▶ THE PROBLEM: Please reproduce the full listing exactly, with nothing added.

▶ SUPPLIED DATA:
**********

-- ==== Sys2Proof/Laws/Pass.lean ====
section
/-! SUPPORT. The small lemmas of the pass loop, the whole `process` call and the chained run. -/

namespace Sys2Proof.Machine

/-! ### The pass loop -/

/-- A pass that is over takes no further step. -/
theorem runPass_of_over {s : State} (k : Nat) (h : s.run ≠ .running) : runPass k s = .next s := by
  cases k with
  | zero => rfl
  | succ k => cases hr : s.run <;> simp_all [runPass]

/-- One step of the pass loop. -/
theorem runPass_succ {s t : State} (k : Nat) (hr : s.run = .running) (ht : engineStep s = .next t) :
    runPass (k + 1) s = runPass k t := by simp [runPass, hr, ht]

/-- A running pass always has an engine step. -/
theorem engineStep_isNext {s : State} {m : Memory} (hm : s.mem = some m) : ∃ t, engineStep s = .next t := by
  unfold engineStep
  split
  · exact ⟨_, rfl⟩
  · rw [withImage_of_mem hm]
    cases fetchInstr m s.pc.toNat with
    | ok i => exact exec_isNext i hm
    | error f => exact ⟨_, rfl⟩

/-- Everything an engine step can do to the fields that bound a pass: the pass goes on, with pc advanced and an
image attached, or it is over, by `end_pass` or by a fault. -/
theorem engineStep_goesOn_or_ends {s t : State} (h : engineStep s = .next t) :
    (∃ m i, s.mem = some m ∧ s.pc.toNat ≤ 0x0D ∧ fetchInstr m s.pc.toNat = .ok i ∧ exec i s = .next t ∧
      t.run = s.run ∧ t.mem.isSome = true ∧ s.pc.toNat < t.pc.toNat ∧ t.returned = s.returned ∧
      t.supplied = s.supplied ∧ t.fault = s.fault ∧ s.out <+: t.out) ∨
    t = s.endPass ∨ (s.pc.toNat ≤ 0x0D ∧ ∃ f, t = s.raise f) := by
  rcases engineStep_next_cases h with ⟨-, rfl⟩ | ⟨hp, m, hm, ⟨i, hi, he⟩ | ⟨-, rfl⟩⟩
  · exact .inr (.inl rfl)
  · have h3 : s.pc.toNat < (s.pc + 3#16).toNat := by
      rw [BitVec.toNat_add]
      simp
      omega
    have h1 : s.pc.toNat < (s.pc + 1#16).toNat := by
      rw [BitVec.toNat_add]
      simp
      omega
    rcases exec_next_cases he with ⟨f, -, rfl⟩ | ⟨-, v1, v2, rfl⟩ | ⟨r, a, v, m1, m2, rfl, -, -, -, rfl⟩ |
      ⟨rfl, m1, -, rfl⟩ | ⟨-, rfl⟩
    · exact .inr (.inr ⟨hp, f, rfl⟩)
    · exact .inl ⟨m, i, hm, hp, hi, he, rfl, by simp [hm], h3, rfl, rfl, rfl, List.prefix_rfl⟩
    · exact .inl ⟨m, _, hm, hp, hi, he, rfl, rfl, h3, rfl, rfl, rfl, List.prefix_rfl⟩
    · exact .inl ⟨m, _, hm, hp, hi, he, rfl, by simp [hm], h1, rfl, rfl, rfl, List.prefix_append _ _⟩
    · exact .inr (.inl rfl)
  · exact .inr (.inr ⟨hp, _, rfl⟩)

/-- One step of a run of the machine. -/
theorem coreRun_succ {s t : State} (k : Nat) (h : step s = .next t) :
    Sys2Proof.core.run (k + 1) s = Sys2Proof.core.run k t := by
  have run_succ : ∀ (M : Host.Core) (a b : M.State), M.step a = .next b → M.run (k + 1) a = M.run k b := by
    intro M a b hab
    simp [Host.Core.run, hab]
  exact run_succ Sys2Proof.core s t h

/-! ### The process call and the chained run -/

theorem processPass_of_idle {s : State} (image : Memory) (h : s.run = .idle) :
    processPass s image = runPass passSteps { s with mem := some image, run := .running } := by
  simp [processPass, State.attach, h]

theorem processPass_of_running {s : State} (image : Memory) (h : s.run = .running) :
    processPass s image = .refused .passInProgress := by simp [processPass, State.attach, h]

theorem processPass_of_faulted {s : State} (image : Memory) (h : s.run = .faulted) :
    processPass s image = .refused .processorFaulted := by simp [processPass, State.attach, h]

theorem State.endedNormally_iff (s : State) : s.endedNormally = true ↔ s.run = .idle ∧ s.fault = none := by
  simp [State.endedNormally]

@[simp] theorem runChain_nil (s : State) : runChain [] s = ([], .next s) := rfl

theorem runChain_cons_next {s t : State} {image : Memory} (rest : List Memory)
    (h : processPass s image = .next t) :
    runChain (image :: rest) s =
      ((observePass s image).toList ++ (runChain rest t).1, (runChain rest t).2) := by simp [runChain, h]

theorem runChain_cons_refused {s : State} {image : Memory} (rest : List Memory) {r : Refusal}
    (h : processPass s image = .refused r) : runChain (image :: rest) s = ([], .refused r) := by
  simp [runChain, h]

/-- A Faulted processor's chain observes nothing. -/
theorem runChain_of_faulted {s : State} (images : List Memory) (h : s.run = .faulted) :
    runChain images s = ([], if images = [] then .next s else .refused .processorFaulted) := by
  cases images with
  | nil => rfl
  | cons image rest => simp [runChain_cons_refused rest (processPass_of_faulted image h)]

end Sys2Proof.Machine
end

**********

▶ ANSWER TO THE EXERCISE:
-- ==== Sys2Proof/Laws/Pass.lean ====
section
/-! SUPPORT. The small lemmas of the pass loop, the whole `process` call and the chained run. -/

namespace Sys2Proof.Machine

/-! ### The pass loop -/

/-- A pass that is over takes no further step. -/
theorem runPass_of_over {s : State} (k : Nat) (h : s.run ≠ .running) : runPass k s = .next s := by
  cases k with
  | zero => rfl
  | succ k => cases hr : s.run <;> simp_all [runPass]

/-- One step of the pass loop. -/
theorem runPass_succ {s t : State} (k : Nat) (hr : s.run = .running) (ht : engineStep s = .next t) :
    runPass (k + 1) s = runPass k t := by simp [runPass, hr, ht]

/-- A running pass always has an engine step. -/
theorem engineStep_isNext {s : State} {m : Memory} (hm : s.mem = some m) : ∃ t, engineStep s = .next t := by
  unfold engineStep
  split
  · exact ⟨_, rfl⟩
  · rw [withImage_of_mem hm]
    cases fetchInstr m s.pc.toNat with
    | ok i => exact exec_isNext i hm
    | error f => exact ⟨_, rfl⟩

/-- Everything an engine step can do to the fields that bound a pass: the pass goes on, with pc advanced and an
image attached, or it is over, by `end_pass` or by a fault. -/
theorem engineStep_goesOn_or_ends {s t : State} (h : engineStep s = .next t) :
    (∃ m i, s.mem = some m ∧ s.pc.toNat ≤ 0x0D ∧ fetchInstr m s.pc.toNat = .ok i ∧ exec i s = .next t ∧
      t.run = s.run ∧ t.mem.isSome = true ∧ s.pc.toNat < t.pc.toNat ∧ t.returned = s.returned ∧
      t.supplied = s.supplied ∧ t.fault = s.fault ∧ s.out <+: t.out) ∨
    t = s.endPass ∨ (s.pc.toNat ≤ 0x0D ∧ ∃ f, t = s.raise f) := by
  rcases engineStep_next_cases h with ⟨-, rfl⟩ | ⟨hp, m, hm, ⟨i, hi, he⟩ | ⟨-, rfl⟩⟩
  · exact .inr (.inl rfl)
  · have h3 : s.pc.toNat < (s.pc + 3#16).toNat := by
      rw [BitVec.toNat_add]
      simp
      omega
    have h1 : s.pc.toNat < (s.pc + 1#16).toNat := by
      rw [BitVec.toNat_add]
      simp
      omega
    rcases exec_next_cases he with ⟨f, -, rfl⟩ | ⟨-, v1, v2, rfl⟩ | ⟨r, a, v, m1, m2, rfl, -, -, -, rfl⟩ |
      ⟨rfl, m1, -, rfl⟩ | ⟨-, rfl⟩
    · exact .inr (.inr ⟨hp, f, rfl⟩)
    · exact .inl ⟨m, i, hm, hp, hi, he, rfl, by simp [hm], h3, rfl, rfl, rfl, List.prefix_rfl⟩
    · exact .inl ⟨m, _, hm, hp, hi, he, rfl, rfl, h3, rfl, rfl, rfl, List.prefix_rfl⟩
    · exact .inl ⟨m, _, hm, hp, hi, he, rfl, by simp [hm], h1, rfl, rfl, rfl, List.prefix_append _ _⟩
    · exact .inr (.inl rfl)
  · exact .inr (.inr ⟨hp, _, rfl⟩)

/-- One step of a run of the machine. -/
theorem coreRun_succ {s t : State} (k : Nat) (h : step s = .next t) :
    Sys2Proof.core.run (k + 1) s = Sys2Proof.core.run k t := by
  have run_succ : ∀ (M : Host.Core) (a b : M.State), M.step a = .next b → M.run (k + 1) a = M.run k b := by
    intro M a b hab
    simp [Host.Core.run, hab]
  exact run_succ Sys2Proof.core s t h

/-! ### The process call and the chained run -/

theorem processPass_of_idle {s : State} (image : Memory) (h : s.run = .idle) :
    processPass s image = runPass passSteps { s with mem := some image, run := .running } := by
  simp [processPass, State.attach, h]

theorem processPass_of_running {s : State} (image : Memory) (h : s.run = .running) :
    processPass s image = .refused .passInProgress := by simp [processPass, State.attach, h]

theorem processPass_of_faulted {s : State} (image : Memory) (h : s.run = .faulted) :
    processPass s image = .refused .processorFaulted := by simp [processPass, State.attach, h]

theorem State.endedNormally_iff (s : State) : s.endedNormally = true ↔ s.run = .idle ∧ s.fault = none := by
  simp [State.endedNormally]

@[simp] theorem runChain_nil (s : State) : runChain [] s = ([], .next s) := rfl

theorem runChain_cons_next {s t : State} {image : Memory} (rest : List Memory)
    (h : processPass s image = .next t) :
    runChain (image :: rest) s =
      ((observePass s image).toList ++ (runChain rest t).1, (runChain rest t).2) := by simp [runChain, h]

theorem runChain_cons_refused {s : State} {image : Memory} (rest : List Memory) {r : Refusal}
    (h : processPass s image = .refused r) : runChain (image :: rest) s = ([], .refused r) := by
  simp [runChain, h]

/-- A Faulted processor's chain observes nothing. -/
theorem runChain_of_faulted {s : State} (images : List Memory) (h : s.run = .faulted) :
    runChain images s = ([], if images = [] then .next s else .refused .processorFaulted) := by
  cases images with
  | nil => rfl
  | cons image rest => simp [runChain_cons_refused rest (processPass_of_faulted image h)]

end Sys2Proof.Machine
end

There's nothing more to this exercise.